Brief
Reproduce word for word the lines between those holding "def cutL : LaneSt" and "def sdgM (va", inclusive, and nothing else from the data below.
═════ Data to process ═════
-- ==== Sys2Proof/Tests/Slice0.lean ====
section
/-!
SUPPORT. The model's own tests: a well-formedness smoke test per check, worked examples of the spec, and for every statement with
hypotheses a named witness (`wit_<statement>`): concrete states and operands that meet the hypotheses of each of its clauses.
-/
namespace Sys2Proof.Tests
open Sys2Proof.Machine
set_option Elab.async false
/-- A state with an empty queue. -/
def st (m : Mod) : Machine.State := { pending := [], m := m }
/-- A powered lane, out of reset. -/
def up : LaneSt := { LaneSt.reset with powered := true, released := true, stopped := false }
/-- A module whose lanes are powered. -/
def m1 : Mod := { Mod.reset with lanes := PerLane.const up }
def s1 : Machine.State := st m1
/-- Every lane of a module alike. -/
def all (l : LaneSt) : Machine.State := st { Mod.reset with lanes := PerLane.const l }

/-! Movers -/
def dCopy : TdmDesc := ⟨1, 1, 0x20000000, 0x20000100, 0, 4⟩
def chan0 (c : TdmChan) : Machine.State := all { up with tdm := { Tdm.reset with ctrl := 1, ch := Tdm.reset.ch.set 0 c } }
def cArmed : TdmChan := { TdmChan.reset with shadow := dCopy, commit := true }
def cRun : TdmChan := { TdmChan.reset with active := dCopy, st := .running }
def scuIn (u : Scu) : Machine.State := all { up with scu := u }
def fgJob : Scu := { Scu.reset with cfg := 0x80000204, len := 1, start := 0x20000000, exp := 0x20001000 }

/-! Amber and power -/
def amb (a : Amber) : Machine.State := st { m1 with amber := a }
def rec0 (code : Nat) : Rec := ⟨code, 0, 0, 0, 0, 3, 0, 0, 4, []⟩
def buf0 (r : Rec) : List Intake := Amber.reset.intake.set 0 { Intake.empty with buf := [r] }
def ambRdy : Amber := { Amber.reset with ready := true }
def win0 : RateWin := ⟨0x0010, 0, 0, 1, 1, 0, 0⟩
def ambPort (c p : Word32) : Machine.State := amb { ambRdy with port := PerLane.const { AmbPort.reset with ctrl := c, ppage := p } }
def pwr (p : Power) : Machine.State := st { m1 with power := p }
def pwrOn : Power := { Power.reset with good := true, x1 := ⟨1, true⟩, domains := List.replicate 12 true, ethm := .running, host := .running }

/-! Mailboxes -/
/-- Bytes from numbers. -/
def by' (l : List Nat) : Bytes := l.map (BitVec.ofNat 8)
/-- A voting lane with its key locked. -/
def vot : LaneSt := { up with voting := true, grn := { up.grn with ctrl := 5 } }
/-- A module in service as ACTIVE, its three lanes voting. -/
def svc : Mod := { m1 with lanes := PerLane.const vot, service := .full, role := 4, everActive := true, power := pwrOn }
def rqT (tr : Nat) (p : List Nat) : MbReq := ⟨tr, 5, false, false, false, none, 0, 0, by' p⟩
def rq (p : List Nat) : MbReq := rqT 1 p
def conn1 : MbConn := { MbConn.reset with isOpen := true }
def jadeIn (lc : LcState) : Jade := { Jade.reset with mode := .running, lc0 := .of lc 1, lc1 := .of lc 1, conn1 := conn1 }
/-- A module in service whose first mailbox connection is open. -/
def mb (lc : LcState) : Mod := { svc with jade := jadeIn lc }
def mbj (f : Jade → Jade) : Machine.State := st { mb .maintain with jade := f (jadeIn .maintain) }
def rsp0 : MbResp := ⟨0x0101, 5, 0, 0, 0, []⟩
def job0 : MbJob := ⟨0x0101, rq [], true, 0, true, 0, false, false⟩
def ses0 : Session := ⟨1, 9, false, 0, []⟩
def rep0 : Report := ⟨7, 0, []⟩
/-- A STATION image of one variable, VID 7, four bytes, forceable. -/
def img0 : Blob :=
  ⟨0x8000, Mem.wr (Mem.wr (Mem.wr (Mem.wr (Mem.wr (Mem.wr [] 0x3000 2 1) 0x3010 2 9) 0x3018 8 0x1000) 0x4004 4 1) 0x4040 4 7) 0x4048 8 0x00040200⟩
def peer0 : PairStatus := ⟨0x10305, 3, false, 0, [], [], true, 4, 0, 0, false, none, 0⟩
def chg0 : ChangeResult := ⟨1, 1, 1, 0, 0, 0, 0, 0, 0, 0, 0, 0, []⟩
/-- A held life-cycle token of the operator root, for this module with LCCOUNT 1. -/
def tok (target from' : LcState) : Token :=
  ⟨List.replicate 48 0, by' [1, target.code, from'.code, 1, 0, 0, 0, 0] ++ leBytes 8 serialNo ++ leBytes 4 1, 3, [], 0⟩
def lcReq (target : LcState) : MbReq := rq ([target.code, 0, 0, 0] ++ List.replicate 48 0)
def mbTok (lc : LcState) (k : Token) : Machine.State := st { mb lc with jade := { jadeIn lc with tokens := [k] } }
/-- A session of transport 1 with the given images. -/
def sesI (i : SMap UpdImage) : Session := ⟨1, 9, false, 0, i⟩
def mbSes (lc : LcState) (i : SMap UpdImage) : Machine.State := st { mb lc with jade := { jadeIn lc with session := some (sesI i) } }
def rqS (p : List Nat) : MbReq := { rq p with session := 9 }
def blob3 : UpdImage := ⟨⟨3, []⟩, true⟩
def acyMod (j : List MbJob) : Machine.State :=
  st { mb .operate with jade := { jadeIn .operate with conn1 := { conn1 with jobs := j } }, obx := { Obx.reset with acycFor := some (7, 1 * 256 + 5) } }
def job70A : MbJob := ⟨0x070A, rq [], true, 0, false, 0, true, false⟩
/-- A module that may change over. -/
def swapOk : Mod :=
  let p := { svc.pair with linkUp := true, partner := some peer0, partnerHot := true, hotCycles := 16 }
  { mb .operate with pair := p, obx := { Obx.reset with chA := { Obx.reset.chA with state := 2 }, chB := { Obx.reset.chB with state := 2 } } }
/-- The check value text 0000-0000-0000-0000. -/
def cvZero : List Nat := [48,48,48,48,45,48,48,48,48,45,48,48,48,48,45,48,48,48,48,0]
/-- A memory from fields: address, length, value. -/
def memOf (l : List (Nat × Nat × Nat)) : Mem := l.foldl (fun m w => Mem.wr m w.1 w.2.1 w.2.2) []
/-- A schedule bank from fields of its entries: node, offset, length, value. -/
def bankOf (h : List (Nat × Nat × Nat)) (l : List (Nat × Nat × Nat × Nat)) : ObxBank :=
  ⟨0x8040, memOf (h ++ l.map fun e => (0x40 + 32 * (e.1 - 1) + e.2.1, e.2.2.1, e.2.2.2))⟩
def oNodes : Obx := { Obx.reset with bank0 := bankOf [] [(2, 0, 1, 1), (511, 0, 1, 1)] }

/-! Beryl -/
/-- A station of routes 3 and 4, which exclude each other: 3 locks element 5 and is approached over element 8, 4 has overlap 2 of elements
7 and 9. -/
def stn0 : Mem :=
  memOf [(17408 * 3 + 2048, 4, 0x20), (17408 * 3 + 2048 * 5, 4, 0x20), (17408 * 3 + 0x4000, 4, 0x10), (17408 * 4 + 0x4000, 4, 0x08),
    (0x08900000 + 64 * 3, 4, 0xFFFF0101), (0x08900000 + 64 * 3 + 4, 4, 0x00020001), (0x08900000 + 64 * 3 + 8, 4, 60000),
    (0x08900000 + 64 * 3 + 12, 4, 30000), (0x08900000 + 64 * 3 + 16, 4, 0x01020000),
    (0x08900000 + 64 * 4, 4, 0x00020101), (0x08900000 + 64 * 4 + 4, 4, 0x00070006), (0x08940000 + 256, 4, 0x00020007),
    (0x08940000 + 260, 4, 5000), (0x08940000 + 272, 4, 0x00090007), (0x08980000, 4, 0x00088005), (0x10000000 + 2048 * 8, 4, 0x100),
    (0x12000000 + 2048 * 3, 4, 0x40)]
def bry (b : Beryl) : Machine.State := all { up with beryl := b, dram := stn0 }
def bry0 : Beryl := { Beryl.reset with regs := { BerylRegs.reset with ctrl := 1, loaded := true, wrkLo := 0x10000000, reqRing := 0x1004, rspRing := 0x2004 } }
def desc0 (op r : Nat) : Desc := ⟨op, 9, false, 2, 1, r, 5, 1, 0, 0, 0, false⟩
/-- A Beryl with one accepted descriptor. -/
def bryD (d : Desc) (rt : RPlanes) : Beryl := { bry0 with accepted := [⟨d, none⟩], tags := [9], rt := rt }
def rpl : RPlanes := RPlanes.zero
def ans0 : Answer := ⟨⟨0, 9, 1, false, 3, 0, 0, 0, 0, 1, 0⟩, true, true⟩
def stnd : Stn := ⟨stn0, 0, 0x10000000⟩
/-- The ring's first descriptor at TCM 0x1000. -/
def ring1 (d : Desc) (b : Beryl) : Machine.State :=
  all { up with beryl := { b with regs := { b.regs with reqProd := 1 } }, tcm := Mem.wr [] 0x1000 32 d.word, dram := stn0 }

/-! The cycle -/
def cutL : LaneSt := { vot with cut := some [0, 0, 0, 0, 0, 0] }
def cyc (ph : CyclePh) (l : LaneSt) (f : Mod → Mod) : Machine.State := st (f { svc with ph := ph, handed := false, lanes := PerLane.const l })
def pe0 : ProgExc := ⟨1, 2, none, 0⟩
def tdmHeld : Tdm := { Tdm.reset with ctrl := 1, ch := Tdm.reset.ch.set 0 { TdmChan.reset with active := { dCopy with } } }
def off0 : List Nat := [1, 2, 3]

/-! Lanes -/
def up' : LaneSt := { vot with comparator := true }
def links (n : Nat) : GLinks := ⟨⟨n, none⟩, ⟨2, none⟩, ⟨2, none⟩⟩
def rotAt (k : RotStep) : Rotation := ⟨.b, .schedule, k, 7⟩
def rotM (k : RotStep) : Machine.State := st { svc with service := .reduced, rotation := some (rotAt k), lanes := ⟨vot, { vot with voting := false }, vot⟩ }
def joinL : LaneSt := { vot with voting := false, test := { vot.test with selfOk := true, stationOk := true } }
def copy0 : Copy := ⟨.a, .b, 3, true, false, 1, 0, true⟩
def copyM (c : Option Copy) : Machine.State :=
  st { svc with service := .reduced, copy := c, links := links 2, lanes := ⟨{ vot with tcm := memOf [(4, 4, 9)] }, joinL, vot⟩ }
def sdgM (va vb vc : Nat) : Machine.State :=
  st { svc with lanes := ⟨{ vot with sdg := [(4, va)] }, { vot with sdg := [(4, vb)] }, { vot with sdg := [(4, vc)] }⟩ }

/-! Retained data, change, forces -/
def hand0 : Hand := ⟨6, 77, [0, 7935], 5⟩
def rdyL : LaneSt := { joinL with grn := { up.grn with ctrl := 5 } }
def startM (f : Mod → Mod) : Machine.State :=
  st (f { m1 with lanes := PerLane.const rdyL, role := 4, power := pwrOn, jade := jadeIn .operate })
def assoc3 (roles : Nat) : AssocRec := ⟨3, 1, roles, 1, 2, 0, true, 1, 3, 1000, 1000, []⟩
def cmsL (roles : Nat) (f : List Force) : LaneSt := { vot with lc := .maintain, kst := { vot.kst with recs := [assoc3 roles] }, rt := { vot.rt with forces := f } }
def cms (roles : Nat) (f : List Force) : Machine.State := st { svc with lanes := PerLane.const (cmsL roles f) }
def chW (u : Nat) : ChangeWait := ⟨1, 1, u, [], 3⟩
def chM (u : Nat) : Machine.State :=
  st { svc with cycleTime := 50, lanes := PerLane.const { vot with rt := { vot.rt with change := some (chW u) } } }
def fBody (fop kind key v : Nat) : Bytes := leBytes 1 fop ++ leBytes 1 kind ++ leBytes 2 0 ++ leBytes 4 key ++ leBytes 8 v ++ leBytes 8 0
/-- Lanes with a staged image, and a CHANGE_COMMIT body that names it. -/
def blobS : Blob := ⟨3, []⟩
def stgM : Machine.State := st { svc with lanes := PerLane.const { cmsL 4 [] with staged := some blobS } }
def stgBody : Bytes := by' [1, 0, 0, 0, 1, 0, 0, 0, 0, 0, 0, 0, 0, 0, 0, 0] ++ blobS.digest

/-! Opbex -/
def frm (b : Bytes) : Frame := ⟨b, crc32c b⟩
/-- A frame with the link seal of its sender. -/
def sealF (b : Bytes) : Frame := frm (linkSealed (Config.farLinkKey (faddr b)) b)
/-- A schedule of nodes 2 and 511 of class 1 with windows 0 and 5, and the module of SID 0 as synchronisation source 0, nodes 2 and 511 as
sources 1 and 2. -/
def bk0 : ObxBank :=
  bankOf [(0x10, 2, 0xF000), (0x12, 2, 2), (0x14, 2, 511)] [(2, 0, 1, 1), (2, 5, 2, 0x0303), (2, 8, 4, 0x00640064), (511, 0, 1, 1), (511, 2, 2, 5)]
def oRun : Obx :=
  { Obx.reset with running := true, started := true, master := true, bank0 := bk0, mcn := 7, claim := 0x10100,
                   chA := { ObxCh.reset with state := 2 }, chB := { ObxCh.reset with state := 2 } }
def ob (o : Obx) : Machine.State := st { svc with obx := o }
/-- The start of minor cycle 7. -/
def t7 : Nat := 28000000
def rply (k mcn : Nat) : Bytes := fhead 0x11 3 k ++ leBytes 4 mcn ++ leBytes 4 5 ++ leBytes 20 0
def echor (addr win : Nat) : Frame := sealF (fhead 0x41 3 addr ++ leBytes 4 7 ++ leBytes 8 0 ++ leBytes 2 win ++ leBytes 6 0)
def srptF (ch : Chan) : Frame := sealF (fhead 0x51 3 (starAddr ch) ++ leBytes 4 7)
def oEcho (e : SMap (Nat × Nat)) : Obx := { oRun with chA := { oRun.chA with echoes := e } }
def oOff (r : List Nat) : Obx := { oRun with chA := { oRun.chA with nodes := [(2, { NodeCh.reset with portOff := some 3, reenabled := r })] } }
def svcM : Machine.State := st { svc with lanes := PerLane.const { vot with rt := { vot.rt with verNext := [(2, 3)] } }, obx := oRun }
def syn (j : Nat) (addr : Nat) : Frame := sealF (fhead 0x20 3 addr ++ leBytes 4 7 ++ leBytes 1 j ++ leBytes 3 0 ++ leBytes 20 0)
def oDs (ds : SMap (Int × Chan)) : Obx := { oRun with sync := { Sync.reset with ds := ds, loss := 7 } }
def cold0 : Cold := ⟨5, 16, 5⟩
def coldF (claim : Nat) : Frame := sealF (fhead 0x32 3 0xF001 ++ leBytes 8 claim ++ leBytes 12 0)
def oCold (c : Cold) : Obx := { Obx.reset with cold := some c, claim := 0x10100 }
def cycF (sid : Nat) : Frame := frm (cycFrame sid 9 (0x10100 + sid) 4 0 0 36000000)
═════
Output of the task
def cutL : LaneSt := { vot with cut := some [0, 0, 0, 0, 0, 0] }
def cyc (ph : CyclePh) (l : LaneSt) (f : Mod → Mod) : Machine.State := st (f { svc with ph := ph, handed := false, lanes := PerLane.const l })
def pe0 : ProgExc := ⟨1, 2, none, 0⟩
def tdmHeld : Tdm := { Tdm.reset with ctrl := 1, ch := Tdm.reset.ch.set 0 { TdmChan.reset with active := { dCopy with } } }
def off0 : List Nat := [1, 2, 3]

/-! Lanes -/
def up' : LaneSt := { vot with comparator := true }
def links (n : Nat) : GLinks := ⟨⟨n, none⟩, ⟨2, none⟩, ⟨2, none⟩⟩
def rotAt (k : RotStep) : Rotation := ⟨.b, .schedule, k, 7⟩
def rotM (k : RotStep) : Machine.State := st { svc with service := .reduced, rotation := some (rotAt k), lanes := ⟨vot, { vot with voting := false }, vot⟩ }
def joinL : LaneSt := { vot with voting := false, test := { vot.test with selfOk := true, stationOk := true } }
def copy0 : Copy := ⟨.a, .b, 3, true, false, 1, 0, true⟩
def copyM (c : Option Copy) : Machine.State :=
  st { svc with service := .reduced, copy := c, links := links 2, lanes := ⟨{ vot with tcm := memOf [(4, 4, 9)] }, joinL, vot⟩ }
def sdgM (va vb vc : Nat) : Machine.State :=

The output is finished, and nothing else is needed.